**Exercise description:** Give back all the data below exactly as it is shown.

**Raw data:**
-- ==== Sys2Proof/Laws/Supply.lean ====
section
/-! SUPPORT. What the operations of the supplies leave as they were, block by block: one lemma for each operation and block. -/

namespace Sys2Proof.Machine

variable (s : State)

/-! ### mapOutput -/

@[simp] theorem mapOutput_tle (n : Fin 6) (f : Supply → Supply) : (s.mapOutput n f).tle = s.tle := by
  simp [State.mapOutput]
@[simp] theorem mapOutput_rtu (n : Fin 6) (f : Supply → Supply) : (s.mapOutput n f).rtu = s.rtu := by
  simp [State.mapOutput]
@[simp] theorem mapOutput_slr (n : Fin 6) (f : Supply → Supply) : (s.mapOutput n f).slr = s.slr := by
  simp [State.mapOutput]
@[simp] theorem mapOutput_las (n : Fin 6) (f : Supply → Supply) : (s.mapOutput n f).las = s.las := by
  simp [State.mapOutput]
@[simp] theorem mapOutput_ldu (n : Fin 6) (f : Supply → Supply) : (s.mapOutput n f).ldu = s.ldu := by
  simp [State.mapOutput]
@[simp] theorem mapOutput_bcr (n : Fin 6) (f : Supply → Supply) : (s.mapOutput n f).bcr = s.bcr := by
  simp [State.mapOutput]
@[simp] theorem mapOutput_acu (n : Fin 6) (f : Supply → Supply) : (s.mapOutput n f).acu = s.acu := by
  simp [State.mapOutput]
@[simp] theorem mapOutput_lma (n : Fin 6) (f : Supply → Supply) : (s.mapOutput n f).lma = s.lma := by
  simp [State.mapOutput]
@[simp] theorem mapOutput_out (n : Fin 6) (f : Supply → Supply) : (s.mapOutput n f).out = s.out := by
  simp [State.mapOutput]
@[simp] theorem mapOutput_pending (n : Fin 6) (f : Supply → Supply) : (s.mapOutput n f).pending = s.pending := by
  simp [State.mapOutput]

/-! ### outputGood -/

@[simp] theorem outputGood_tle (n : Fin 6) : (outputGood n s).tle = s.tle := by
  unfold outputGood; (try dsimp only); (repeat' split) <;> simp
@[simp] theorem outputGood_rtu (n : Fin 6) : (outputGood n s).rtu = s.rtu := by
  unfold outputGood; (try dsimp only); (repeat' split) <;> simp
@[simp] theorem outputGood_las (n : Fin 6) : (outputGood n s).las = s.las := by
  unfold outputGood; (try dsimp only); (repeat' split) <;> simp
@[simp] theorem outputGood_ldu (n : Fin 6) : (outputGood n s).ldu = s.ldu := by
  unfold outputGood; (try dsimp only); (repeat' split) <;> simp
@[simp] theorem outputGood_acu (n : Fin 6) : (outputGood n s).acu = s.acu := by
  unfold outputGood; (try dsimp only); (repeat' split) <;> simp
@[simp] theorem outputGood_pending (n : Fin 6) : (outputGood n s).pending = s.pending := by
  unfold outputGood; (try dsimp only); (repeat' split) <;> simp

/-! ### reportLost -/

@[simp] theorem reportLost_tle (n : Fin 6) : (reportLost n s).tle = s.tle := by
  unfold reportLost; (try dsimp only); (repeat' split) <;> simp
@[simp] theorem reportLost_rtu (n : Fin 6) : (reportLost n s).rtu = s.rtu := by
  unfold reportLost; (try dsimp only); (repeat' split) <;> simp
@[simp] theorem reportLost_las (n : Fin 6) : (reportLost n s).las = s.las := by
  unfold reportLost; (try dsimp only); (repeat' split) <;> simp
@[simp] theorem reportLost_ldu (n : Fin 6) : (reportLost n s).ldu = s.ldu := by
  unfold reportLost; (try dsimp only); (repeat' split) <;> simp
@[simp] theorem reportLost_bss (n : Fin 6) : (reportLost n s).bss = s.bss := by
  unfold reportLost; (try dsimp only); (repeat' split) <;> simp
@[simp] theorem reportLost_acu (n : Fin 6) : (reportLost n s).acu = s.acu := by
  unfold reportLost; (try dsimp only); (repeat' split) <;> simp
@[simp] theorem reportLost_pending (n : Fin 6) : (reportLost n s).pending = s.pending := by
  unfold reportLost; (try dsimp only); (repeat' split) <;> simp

**Task response:**
-- ==== Sys2Proof/Laws/Supply.lean ====
section
/-! SUPPORT. What the operations of the supplies leave as they were, block by block: one lemma for each operation and block. -/

namespace Sys2Proof.Machine

variable (s : State)

/-! ### mapOutput -/

@[simp] theorem mapOutput_tle (n : Fin 6) (f : Supply → Supply) : (s.mapOutput n f).tle = s.tle := by
  simp [State.mapOutput]
@[simp] theorem mapOutput_rtu (n : Fin 6) (f : Supply → Supply) : (s.mapOutput n f).rtu = s.rtu := by
  simp [State.mapOutput]
@[simp] theorem mapOutput_slr (n : Fin 6) (f : Supply → Supply) : (s.mapOutput n f).slr = s.slr := by
  simp [State.mapOutput]
@[simp] theorem mapOutput_las (n : Fin 6) (f : Supply → Supply) : (s.mapOutput n f).las = s.las := by
  simp [State.mapOutput]
@[simp] theorem mapOutput_ldu (n : Fin 6) (f : Supply → Supply) : (s.mapOutput n f).ldu = s.ldu := by
  simp [State.mapOutput]
@[simp] theorem mapOutput_bcr (n : Fin 6) (f : Supply → Supply) : (s.mapOutput n f).bcr = s.bcr := by
  simp [State.mapOutput]
@[simp] theorem mapOutput_acu (n : Fin 6) (f : Supply → Supply) : (s.mapOutput n f).acu = s.acu := by
  simp [State.mapOutput]
@[simp] theorem mapOutput_lma (n : Fin 6) (f : Supply → Supply) : (s.mapOutput n f).lma = s.lma := by
  simp [State.mapOutput]
@[simp] theorem mapOutput_out (n : Fin 6) (f : Supply → Supply) : (s.mapOutput n f).out = s.out := by
  simp [State.mapOutput]
@[simp] theorem mapOutput_pending (n : Fin 6) (f : Supply → Supply) : (s.mapOutput n f).pending = s.pending := by
  simp [State.mapOutput]

/-! ### outputGood -/

@[simp] theorem outputGood_tle (n : Fin 6) : (outputGood n s).tle = s.tle := by
  unfold outputGood; (try dsimp only); (repeat' split) <;> simp
@[simp] theorem outputGood_rtu (n : Fin 6) : (outputGood n s).rtu = s.rtu := by
  unfold outputGood; (try dsimp only); (repeat' split) <;> simp
@[simp] theorem outputGood_las (n : Fin 6) : (outputGood n s).las = s.las := by
  unfold outputGood; (try dsimp only); (repeat' split) <;> simp
@[simp] theorem outputGood_ldu (n : Fin 6) : (outputGood n s).ldu = s.ldu := by
  unfold outputGood; (try dsimp only); (repeat' split) <;> simp
@[simp] theorem outputGood_acu (n : Fin 6) : (outputGood n s).acu = s.acu := by
  unfold outputGood; (try dsimp only); (repeat' split) <;> simp
@[simp] theorem outputGood_pending (n : Fin 6) : (outputGood n s).pending = s.pending := by
  unfold outputGood; (try dsimp only); (repeat' split) <;> simp

/-! ### reportLost -/

@[simp] theorem reportLost_tle (n : Fin 6) : (reportLost n s).tle = s.tle := by
  unfold reportLost; (try dsimp only); (repeat' split) <;> simp
@[simp] theorem reportLost_rtu (n : Fin 6) : (reportLost n s).rtu = s.rtu := by
  unfold reportLost; (try dsimp only); (repeat' split) <;> simp
@[simp] theorem reportLost_las (n : Fin 6) : (reportLost n s).las = s.las := by
  unfold reportLost; (try dsimp only); (repeat' split) <;> simp
@[simp] theorem reportLost_ldu (n : Fin 6) : (reportLost n s).ldu = s.ldu := by
  unfold reportLost; (try dsimp only); (repeat' split) <;> simp
@[simp] theorem reportLost_bss (n : Fin 6) : (reportLost n s).bss = s.bss := by
  unfold reportLost; (try dsimp only); (repeat' split) <;> simp
@[simp] theorem reportLost_acu (n : Fin 6) : (reportLost n s).acu = s.acu := by
  unfold reportLost; (try dsimp only); (repeat' split) <;> simp
@[simp] theorem reportLost_pending (n : Fin 6) : (reportLost n s).pending = s.pending := by
  unfold reportLost; (try dsimp only); (repeat' split) <;> simp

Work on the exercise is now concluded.